LE CORPS DE PHARAON NOYÉ :

LE CORPS DE PHARAON A-T-IL RÉELLEMENT DISPARU ?

Dans son œuvre Le Coran et la science moderne, le docteur Maurice Bucaille a dévoilé la coïncidence entre ce qui est mentionné dans le Coran à propos du sort du Pharaon à l'époque de Moïse après sa noyade dans les flots et la réalité de la conservation de son cadavre jusqu'à nos jours afin d'être un signe pour l'univers.
Docteur Maurice Bucaille affirme : "La version de la Torah à propos de l'Exode de l'Égypte du peuple juif en compagnie de Moïse certifie incontestablement l'hypothèse selon laquelle Mineptah, le successeur de Ramsès II était le Pharaon d'Égypte à l'époque de Moïse.
Aussi, les études médicales de la momie de Mineptah nous ont-elles permis d'avoir d'autres informations utiles quant aux causes probables du décès de ce pharaon. La Torah mentionne que le cadavre a été englouti dans la mer, sans dire plus de détails à propos de ce qu'il en est advenu plus tard.
Quant au coran, lui, il confirme au verset précédent, que le cadavre de ce maudit pharaon sera repêché des eaux. L'analyse médicale octroyée à cette momie a décelé que ce cadavre n'est pas resté longtemps à l'eau étant donné qu'aucune lésion totale due à la stagnation durable dans l'eau n'a été observée."


Les résultats des enquêtes médicales sont venus appuyer l'hypothèse précédente.
En 1975, au Caire, une petite lame du tissu musculaire a été prélevée, grâce à l'aide précieuse que le docteur Michel Durigon a présentée.
L'observation microscopique minutieuse témoigne de l'état de conservation totale même aux infimes particules disséquées des muscles, laquelle conservation totale, ne pourrait être concevable si le corps eut resté dans l'eau pendant quelque temps, ou même s'il eut resté longtemps en dehors de l'eau avant de subir les premières opérations d'embaument.
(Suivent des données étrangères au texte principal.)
-- ==== Sys2Proof/Machine/HostAccess.lean ====
section
/-! DEFINITION. The thirteen host access commands (40_host_access.md R80 to R92). -/

namespace Sys2Proof.Machine

/-- `NOP` (R80). -/
def execNop (s : State) : Host.Outcome State Fault Refusal := respond 0 0 s

/-- `RDSR n` (R81). -/
def execRdsr (n : BitVec 32) (s : State) : Host.Outcome State Fault Refusal :=
  match s.statusRegister (indexOf n) with
  | none => raise .indexOutOfRange 0 n s
  | some v => respond 0 v s

/-- `FCLR` (R82). -/
def execFclr (s : State) : Host.Outcome State Fault Refusal := respond 0 0 { s with freq := [] }

/-- `FREQ[s].present <- 1; FREQ[s].weight <- w` (R83). -/
def State.setWeight (s : State) (x : Symbol) (w : Weight) : State :=
  { s with freq := Table.write s.freq x w }

/-- `FSET s, w` (R83): the response carries the count after the write. -/
def execFset (x : Symbol) (w : Weight) (s : State) : Host.Outcome State Fault Refusal :=
  respond 0 (resultD (s.setWeight x w).fcount) (s.setWeight x w)

/-- `FGET s` (R84). -/
def execFget (x : Symbol) (s : State) : Host.Outcome State Fault Refusal :=
  if s.present x then respond 1 (s.weight x) s else respond 0 0 s

/-- `NGET k` (R85). -/
def execNget (k : BitVec 32) (s : State) : Host.Outcome State Fault Refusal :=
  if s.tvalid = false then raise .noTree 0 0 s
  else if indexBelow k s.nint then respond 0 (nodeResult (nodeAt s.node (indexOf k))) s
  else raise .indexOutOfRange 0 k s

/-- `CLEN s` (R86). -/
def execClen (x : Symbol) (s : State) : Host.Outcome State Fault Refusal :=
  if s.tvalid = false then raise .noTree 0 0 s
  else match Table.read s.code x with
    | some p => respond (resultA p.length) 0 s
    | none => respond 0 0 s

/-- `CLRBY` (R87). -/
def execClrby (s : State) : Host.Outcome State Fault Refusal := respond 0 0 (s.putBytes [])

/-- `PUSHBY b` (R88). -/
def execPushby (b : Byte) (s : State) : Host.Outcome State Fault Refusal :=
  if s.bytelen = s.config.bytecap then raise .capacityExceeded 0 (resultD (s.config.bytecap + 1)) s
  else respond 0 (resultD (s.pushByte b).bytelen) (s.pushByte b)

/-- `GETBY i` (R89). -/
def execGetby (i : BitVec 32) (s : State) : Host.Outcome State Fault Refusal :=
  match s.byteAt (indexOf i) with
  | none => raise .indexOutOfRange 0 i s
  | some b => respond b 0 s

/-- `CLRBI` (R90). -/
def execClrbi (s : State) : Host.Outcome State Fault Refusal := respond 0 0 (s.putBits [])

/-- `PUSHBI v` (R91). -/
def execPushbi (v : Bool) (s : State) : Host.Outcome State Fault Refusal :=
  if s.bitlen = s.config.bitcap then raise .capacityExceeded 0 (resultD (s.config.bitcap + 1)) s
  else respond 0 (resultD (s.pushBit v).bitlen) (s.pushBit v)

/-- `GETBI i` (R92). -/
def execGetbi (i : BitVec 32) (s : State) : Host.Outcome State Fault Refusal :=
  match s.bitAt (indexOf i) with
  | none => raise .indexOutOfRange 0 i s
  | some v => respond (bitResult v) 0 s

end Sys2Proof.Machine
end

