-- ==== Sys2Proof/Machine/Assembler.lean ====
section
/-! DEFINITION. The notation of programs: one command or pseudo-command a line, with the response it is
expected to get, as 30_encoding.md R66 and R67 write them (log 19). No part of the core reads it: it
says which command words, in order, such a program stands for. -/

namespace Sys2Proof.Machine.Assembler

/-- The pieces of a line. -/
inductive Token where
  /-- A run of characters with no special meaning: a mnemonic, a number, a status name, `=>`. -/
  | word (chars : List Char)
  /-- One character in single quotes. -/
  | quoted (c : Char)
  /-- Characters in double quotes (PUSHS). -/
  | text (chars : List Char)
  /-- A comma, a colon, a parenthesis or a brace. -/
  | mark (c : Char)
  deriving DecidableEq, Repr

/-- What the scanner is inside of, with the characters read so far, latest first. -/
inductive Inside where
  /-- Nothing. -/
  | nothing
  /-- A word. -/
  | word (chars : List Char)
  /-- A text in double quotes. -/
  | text (chars : List Char)
  deriving DecidableEq, Repr

/-- The opening brace of LOADF. -/
def openBrace : Char := Char.ofNat 0x7B

/-- The closing brace of LOADF. -/
def closeBrace : Char := Char.ofNat 0x7D

/-- The characters that stand alone. -/
def isMark (c : Char) : Bool := c ∈ [',', ':', '(', ')', openBrace, closeBrace]

/-- The characters that separate and mean nothing. -/
def isSpace (c : Char) : Bool := c.toNat = 0x20 || c.toNat = 0x09 || c.toNat = 0x0D

/-- The word that ends here, if the scanner is inside one. -/
def Inside.close : Inside → List Token
  | .nothing => []
  | .word chars => [.word chars.reverse]
  | .text _ => []

/-- Split a line into its pieces; `;` starts a comment (R66). -/
def scan : Inside → List Char → Option (List Token)
  | .text _, [] => none
  | .nothing, [] => some []
  | .word chars, [] => some [.word chars.reverse]
  | .text chars, c :: cs =>
    if c = '"' then (scan .nothing cs).map (.text chars.reverse :: ·) else scan (.text (c :: chars)) cs
  | m, '\'' :: c :: '\'' :: cs => (scan .nothing cs).map (m.close ++ .quoted c :: ·)
  | m, c :: cs =>
    if c = ';' then some m.close
    else if c = '"' then (scan (.text []) cs).map (m.close ++ ·)
    else if isSpace c then (scan .nothing cs).map (m.close ++ ·)
    else if isMark c then (scan .nothing cs).map (m.close ++ .mark c :: ·)
    else match m with
      | .word chars => scan (.word (c :: chars)) cs
      | .nothing => scan (.word [c]) cs
      | .text _ => none

/-- The value of a digit. -/
def digit (c : Char) : Option Nat :=
  let n := c.toNat
  if 0x30 ≤ n ∧ n ≤ 0x39 then some (n - 0x30)
  else if 0x41 ≤ n ∧ n ≤ 0x46 then some (n - 0x37)
  else if 0x61 ≤ n ∧ n ≤ 0x66 then some (n - 0x57)
  else none

/-- The value of digits in a base, most significant first, after the value so far. -/
def digits (base : Nat) : Nat → List Char → Option Nat
  | value, [] => some value
  | value, c :: cs =>
    match digit c with
    | some d => if d < base then digits base (value * base + d) cs else none
    | none => none

/-- A number: decimal, `0x` hexadecimal, `0b` binary, or one ASCII character in single quotes (R66). -/
def number : Token → Option Nat
  | .quoted c => if c.toNat < 128 then some c.toNat else none
  | .word ('0' :: 'x' :: c :: cs) => digits 16 0 (c :: cs)
  | .word ('0' :: 'b' :: c :: cs) => digits 2 0 (c :: cs)
  | .word (c :: cs) => digits 10 0 (c :: cs)
  | .word [] => none
  | .text _ => none
  | .mark _ => none

/-- A number that fits a field of the given width. -/
def field (width : Nat) (t : Token) : Option (BitVec width) :=
  (number t).bind (fun n => if n < 2 ^ width then some (BitVec.ofNat width n) else none)

/-- One digit of PUSHBITS. -/
def bit (c : Char) : Option Bool :=
  if c = '0' then some false else if c = '1' then some true else none

/-- The pairs of LOADF after its opening brace (R67). -/
def pairs : List Token → Option (List (Symbol × Weight))
  | [s, .mark ':', w, .mark c] =>
    if c = closeBrace then
      (field 8 s).bind (fun x => (field 32 w).map (fun v => [(x, v)])) else none
  | s :: .mark ':' :: w :: .mark ',' :: ts =>
    (field 8 s).bind (fun x => (field 32 w).bind (fun v => (pairs ts).map ((x, v) :: ·)))
  | _ => none

/-- The command of a mnemonic with no operand. -/
def plain (m : String) : Option Instr :=
  if m = "NOP" then some .nop
  else if m = "FCLR" then some .fclr
  else if m = "BUILD" then some .build
  else if m = "CLRBY" then some .clrby
  else if m = "CLRBI" then some .clrbi
  else if m = "ENCODE" then some .encode
  else if m = "DECODE" then some .decode
  else if m = "DECODES" then some .decodes
  else if m = "UNPACK" then some .unpack
  else if m = "PACK" then some .pack
  else none

/-- The command of a mnemonic with one operand (R63). -/
def unary (m : String) (t : Token) : Option Instr :=
  if m = "RDSR" then (field 32 t).map .rdsr
  else if m = "FGET" then (field 8 t).map .fget
  else if m = "NGET" then (field 32 t).map .nget
  else if m = "CLEN" then (field 8 t).map .clen
  else if m = "PUSHBY" then (field 8 t).map .pushby
  else if m = "GETBY" then (field 32 t).map .getby
  else if m = "PUSHBI" then (field 1 t).map (fun v => .pushbi (v.getLsbD 0))
  else if m = "GETBI" then (field 32 t).map .getbi
  else none

/-- The pseudo-commands (R67). -/
def pseudo (m : String) : List Token → Option Pseudo
  | [.text chars] =>
    if m = "PUSHS" ∧ chars.all (fun c => c.toNat < 256) then
      some (.pushs (chars.map (fun c => BitVec.ofNat 8 c.toNat))) else none
  | [.word chars] => if m = "PUSHBITS" then (chars.mapM bit).map .pushbits else none
  | .mark c :: ts =>
    if m = "LOADF" ∧ c = openBrace then
      (if ts = [.mark closeBrace] then some (.loadf []) else (pairs ts).map .loadf) else none
  | _ => none

/-- The commands a line's pieces stand for, before `=>`. -/
def commands : List Token → Option (List Instr)
  | [] => some []
  | .word m :: ts =>
    match pseudo (String.ofList m) ts with
    | some p => some p.expand
    | none =>
      match ts with
      | [] => (plain (String.ofList m)).map ([·])
      | [t] => (unary (String.ofList m) t).map ([·])
      | [s, .mark ',', w] =>
        if String.ofList m = "FSET" then
          (field 8 s).bind (fun x => (field 32 w).map (fun v => [.fset x v])) else none
      | _ => none
  | _ => none

/-- The status codes by name (60_exceptions.md R170). -/
def statusNamed (m : String) : Option (BitVec 8) :=
  if m = "OK" then some okCode
  else if m = "EmptyFrequencyTable" then some Error.emptyFrequencyTable.code
  else if m = "UnknownSymbol" then some Error.unknownSymbol.code
  else if m = "UnalignedBitLength" then some Error.unalignedBitLength.code
  else if m = "IncompleteCode" then some Error.incompleteCode.code
  else if m = "NoTree" then some Error.noTree.code
  else if m = "CapacityExceeded" then some Error.capacityExceeded.code
  else if m = "IndexOutOfRange" then some Error.indexOutOfRange.code
  else if m = "IllegalCommand" then some Error.illegalCommand.code
  else none

/-- An expected response `ST(A, D)` (R66), as the word it is. -/
def response : List Token → Option RspWord
  | [.word m, .mark '(', a, .mark ',', d, .mark ')'] =>
    (statusNamed (String.ofList m)).bind (fun st =>
      (field 8 a).bind (fun x => (field 32 d).map (fun v => responseWord st x v)))
  | _ => none

/-- One line of a program. -/
structure Line where
  /-- The commands it stands for, in order. -/
  commands : List Instr
  /-- The response written after `=>`, where there is one. -/
  expected : Option RspWord
  deriving DecidableEq, Repr

/-- The pieces before and after `=>`. -/
def splitArrow : List Token → List Token × Option (List Token)
  | [] => ([], none)
  | t :: ts =>
    if t = .word ['=', '>'] then ([], some ts)
    else ((t :: (splitArrow ts).1), (splitArrow ts).2)

/-- A line of a program (R66); `none` where it is none. -/
def line (chars : List Char) : Option Line :=
  (scan .nothing chars).bind (fun ts =>
    match splitArrow ts with
    | (before, none) => (commands before).map (fun cs => ⟨cs, none⟩)
    | (before, some after) =>
      (commands before).bind (fun cs => (response after).map (fun r => ⟨cs, some r⟩)))

/-- The command words a program presents, in order (R66, R23). -/
def program (lines : List (List Char)) : Option (List CmdWord) :=
  (lines.mapM line).map (fun ls => (ls.flatMap Line.commands).map encode)

end Sys2Proof.Machine.Assembler
end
Nous avons fait mieux et nous sommes intéressés par la recherche des causes probables de la mort de Pharaon.

Les études médico légales de la momie ont eu lieu avec l'assistance de Pierre-Fernand Ceccaldi, directeur du laboratoire de l'identité juridique à Paris et le professeur Durigon.
Elles nous ont permis d'établir l'existence d'une cause de mort très rapide par plaie cranio-cérébrale ayant laissé une lacune de dimensions importantes au niveau de la voûte crânienne, conjointement avec d'autres lésions traumatiques.
Toutefois ces constatations s'avéraient compatibles avec les récits des Écritures mentionnant que le Pharaon mourut lors du retour du flot.

Le Dr. Bucaille montre en quoi cet aspect est inimitable en annonçant : A l'époque où le Coran fut révélé aux gens par le biais de Mohamed, les cadavres de tous les pharaons desquels les gens à l'époque moderne ont douté qu'ils étaient en rapport avec l'Exode (doutes justifiés ou non) sont tous inhumés dans les cimetières de la vallée des rois à Thèbes à l'autre rive du Nil, juste en face de l'actuelle ville de Louxor."
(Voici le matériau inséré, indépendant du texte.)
/-- A core in IDLE with a command word on the pins. -/
def presented (valid : Bool) (w : CmdWord) : State :=
  { State.reset with pins := [{ quietPins with cmdValid := valid, cmdWord := w }] }

theorem witness_DecodeFollowsTheOpcodeTable :
    (∃ r ∈ opcodeTable, ∃ r' ∈ opcodeTable, r.covers 0x200000000000 = true ∧
      r'.covers 0x200000000000 = true) ∧
    Sys2Proof.decode 0x200000000000 = .ok .build := by decide

theorem witness_StepRunsTheDecodedCommand : (running 0x116100000002).phase = .busy 0x116100000002 0 ∧
    (running 0x116100000002).pinsNow.rst = false ∧
    Sys2Proof.decode 0x116100000002 = .ok (.fset 0x61 2) := by decide

theorem witness_StepAnswersIllegalCommand :
    (running 0x390200000000).phase = .busy 0x390200000000 0 ∧
    (running 0x390200000000).pinsNow.rst = false ∧
    ∀ r ∈ opcodeTable, r.covers 0x390200000000 = false := by decide

theorem witness_IdleAcceptsAPresentedCommand : ∀ v,
    (presented v 0x200000000000).phase = .idle ∧ (presented v 0x200000000000).pinsNow.rst = false ∧
      (presented v 0x200000000000).pinsNow.cmdValid = v := by decide

theorem witness_NoCommandIsAcceptedOutsideIdle :
    (running 0x200000000000).phase ≠ .idle ∧ (answering true).phase ≠ .idle := by decide

theorem witness_ResponseIsHeldUntilTaken : ∀ ready,
    (answering ready).phase = .resp ∧ (answering ready).pinsNow.rst = false ∧
      (answering ready).pinsNow.rspReady = ready := by decide

/-- A core with a tree, in RESP, at an edge with reset. -/
def resetting : State :=
  { abcTree [] [] with phase := .resp, pins := [{ quietPins with rst := true }] }

theorem witness_ResetEdgeGivesTheResetState : resetting.pinsNow.rst = true ∧
    resetting.tvalid = true ∧
    ∃ t, step resetting = .next t ∧ t.tvalid = false := ⟨rfl, rfl, _, rfl, rfl⟩

theorem witness_AcceptedCommandIsAnswered : CoreInv (presented true 0x200000000000) ∧
    (presented true 0x200000000000).phase = .idle ∧
    (presented true 0x200000000000).pinsNow.rst = false ∧
    (presented true 0x200000000000).pinsNow.cmdValid = true ∧
    ∀ p ∈ (presented true 0x200000000000).pins, p.rst = false :=
  ⟨⟨by decide, by decide, by decide, nofun, nofun⟩, by decide, by decide, by decide, by decide⟩

theorem witness_ClockedCommandIsOneTransition : CoreInv (abcTree [0x61] [true]) ∧
    (abcTree [0x61] [true]).phase = .idle := ⟨abcTree_inv (by decide) (by decide), rfl⟩

theorem witness_EveryStepKeepsTheInvariant :
    CoreInv (abcTree [0x61] [true]) ∧ ∃ t, step (abcTree [0x61] [true]) = .next t :=
  ⟨abcTree_inv (by decide) (by decide), _, rfl⟩

theorem witness_EveryCommandAnswers : CoreInv (abcTree [0x61] [true]) :=
  abcTree_inv (by decide) (by decide)

theorem witness_ErroringCommandWritesNoState : ∃ t, exec .build State.reset = .next t ∧
    t.status ≠ 0x00 := ⟨_, rfl, by decide⟩

theorem witness_CommandsRaiseOnlyTheirErrors : ∃ t, exec .pack (abcTree [] [true]) = .next t ∧
    t.status ∈ mayRaise .pack := ⟨_, rfl, by decide⟩

theorem witness_CommandsWriteOnlyTheirState :
    (∃ t, exec .fclr (abcTree [] []) = .next t ∧ t.freq ≠ (abcTree [] []).freq) ∧
    (∃ t, exec .build abcTable = .next t ∧ t.tvalid ≠ abcTable.tvalid) ∧
    (∃ t, exec .clrby (abcTree [0x61] []) = .next t ∧ t.byteBuf ≠ (abcTree [0x61] []).byteBuf) ∧
    ∃ t, exec .clrbi (abcTree [] [true]) = .next t ∧ t.bitBuf ≠ (abcTree [] [true]).bitBuf :=
  ⟨⟨_, rfl, by decide⟩, ⟨_, rfl, by decide⟩, ⟨_, rfl, by decide⟩, ⟨_, rfl, by decide⟩⟩

theorem witness_TreeCommandsRaiseNoTree : needsTree .encode = true ∧ State.reset.tvalid = false ∧
    ∃ t, exec .encode State.reset = .next t ∧ t.status = 0x05 := ⟨rfl, rfl, _, rfl, by decide⟩

theorem witness_ReadsHaveNoSideEffect : onlyReads (.fget 0x61) = true ∧
    ∃ t, exec (.fget 0x61) abcTable = .next t := ⟨rfl, _, rfl⟩

theorem witness_TreeChangesOnlyByBuildAndReset : ∃ t, step (running 0x100000000000) = .next t ∧
    (running 0x100000000000).pinsNow.rst = false ∧
    ¬ ∃ w, (running 0x100000000000).phase = .busy w 0 ∧ Sys2Proof.decode w = .ok .build := by
  refine ⟨_, rfl, rfl, ?_⟩
  rintro ⟨w, hp, hd⟩
  obtain rfl : 0x100000000000 = w := (Phase.busy.inj hp).1
  revert hd
  decide

theorem witness_UnreadableStateIsNotObserved : abcTable.tvalid = false ∧
    (∃ t, exec .build abcTable = .next t ∧ t.tvalid = true) ∧
    ∃ t, exec .fclr abcTable = .next t ∧ t.tvalid = false :=
  ⟨rfl, ⟨_, rfl, by decide⟩, _, rfl, rfl⟩

theorem witness_StepKeepsTheParameter : ∃ t, step (presented true 0x200000000000) = .next t :=
  ⟨_, rfl⟩

theorem witness_RdsrReadsTheStatusRegisters : Table.wf abcTable.freq ∧ 7 < (8 : BitVec 32).toNat := by
  decide

theorem witness_FsetSetsOneWeight : Table.wf abcTable.freq ∧
    (0x61 : Symbol) ≠ 0x62 ∧ abcTable.present 0x61 = true ∧ abcTable.present 0x64 = false := by decide

/-- The last node, the first index past it, and no tree. -/
theorem witness_NgetReadsOneNode : CoreInv (abcTree [] []) ∧ (abcTree [] []).tvalid = true ∧
    (1 : BitVec 32).toNat < (abcTree [] []).nsym.toNat - 1 ∧
    (abcTree [] []).nsym.toNat - 1 ≤ (2 : BitVec 32).toNat ∧
    CoreInv (tinyCore [] []) ∧ (tinyCore [] []).tvalid = false :=
  ⟨abcTree_inv (by decide) (by decide), by decide, by decide, by decide, tinyCore_inv, by decide⟩

theorem witness_ClenReadsACodeLength : CoreInv (abcTree [] []) ∧ (abcTree [] []).tvalid = true ∧
    Table.read (abcTree [] []).code 0x63 = some [true, true] ∧
    Table.read (abcTree [] []).code 0x64 = none ∧
    CoreInv (tinyCore [] []) ∧ (tinyCore [] []).tvalid = false :=
  ⟨abcTree_inv (by decide) (by decide), by decide, by decide, by decide, tinyCore_inv, by decide⟩

/-- One cell free, and none. -/
theorem witness_PushbyAppendsOneByte :
    (tinyCore [] []).byteBuf.length ≠ (tinyCore [] []).config.bytecap ∧
    (tinyCore [0x61] []).byteBuf.length = (tinyCore [0x61] []).config.bytecap := by decide

/-- One cell free, and none. -/
theorem witness_PushbiAppendsOneBit :
    (tinyCore [] (List.replicate 7 true)).bitBuf.length ≠ 8 * (tinyCore [] []).config.bytecap ∧
    (tinyCore [] (List.replicate 8 true)).bitBuf.length = 8 * (tinyCore [] []).config.bytecap := by
  decide

/-- The last cell in use, and the first past it. -/
theorem witness_GetbyReadsOneByte :
    (abcTree [0x61, 0x62] []).byteBuf[(1 : BitVec 32).toNat]? = some 0x62 ∧
    (abcTree [0x61, 0x62] []).byteBuf.length ≤ (2 : BitVec 32).toNat := by decide

/-- The last cell in use, and the first past it. -/
theorem witness_GetbiReadsOneBit :
    (abcTree [] [false, true]).bitBuf[(1 : BitVec 32).toNat]? = some true ∧
    (abcTree [] [false, true]).bitBuf.length ≤ (2 : BitVec 32).toNat := by decide

theorem witness_BuildFailsOnAnEmptyTable : ∀ x, State.reset.present x = false := fun _ => rfl

/-- The hypotheses of the statements about a BUILD that succeeds. -/
theorem witness_BuildSucceedsOnANonemptyTable : Table.wf abcTable.freq ∧
    (∃ x, abcTable.present x = true) ∧ ∃ t, exec .build abcTable = .next t :=
  ⟨by decide, ⟨0x61, by decide⟩, _, rfl⟩

theorem witness_BuildMergesTheTwoLeastEntries : Table.wf abcTable.freq ∧
    ∃ x, abcTable.present x = true := ⟨by decide, 0x61, by decide⟩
Nous allons aujourd'hui épargner ton corps, afin que tu deviennes un signe à tes successeurs.
Coran sourate 10 verset 92


Ainsi, le cadavre du Pharaon de Moïse, encore à découvert, constitue un témoignage concret sous forme de corps embaumé ayant connu Moïse, renié ses demandes et l'ayant chassé à sa fuite puis mort durant cette poursuite. Dieu a conservé son cadavre de la lésion totale pour qu'il devienne un signe pour les les gens, exactement comme le Coran a mentionné.

Historique et analyse archéologique :
Pour que ces premiers Israélites soient les hébreux de l'Exode dont le prophète Moïse emmena de l'Egypte vers la Palestine, il faut que quelque temps avant leur sédentarisation règne le pharaon de l'Exode mort en les poursuivants, cette date doit correspondre à la date de l'Exode des hébreux.
Nous savons par les découvertes archéologiques que les premiers Israélites se sont sédentarisés vers -1200 à Canaan.
Par contre, le Coran dit que les hébreux ont avant de s'installer en Palestine errèrent sur terre pendant 40 ans pour avoir refusés de combattre un peuple redoutable en Palestine.
En enlevant les 40 ans d'errance sur terre, nous pouvons situer l'Exode, la fuite d'Egypte vers -1240.

Or, les dates relevées à Canaan via la technique de datation tournent autour de -1200 avec une marge d'erreur de 50 ans selon les experts, plus l'objet est ancien et plus la marge s'accroît.
En prenant en compte les marges d'erreurs, l'installation en Palestine se situe donc entre -1225 et -1175, et l'Exode (la fuite de l'Egypte) 40 ans avant, c'est-à-dire entre -1265 et -1215.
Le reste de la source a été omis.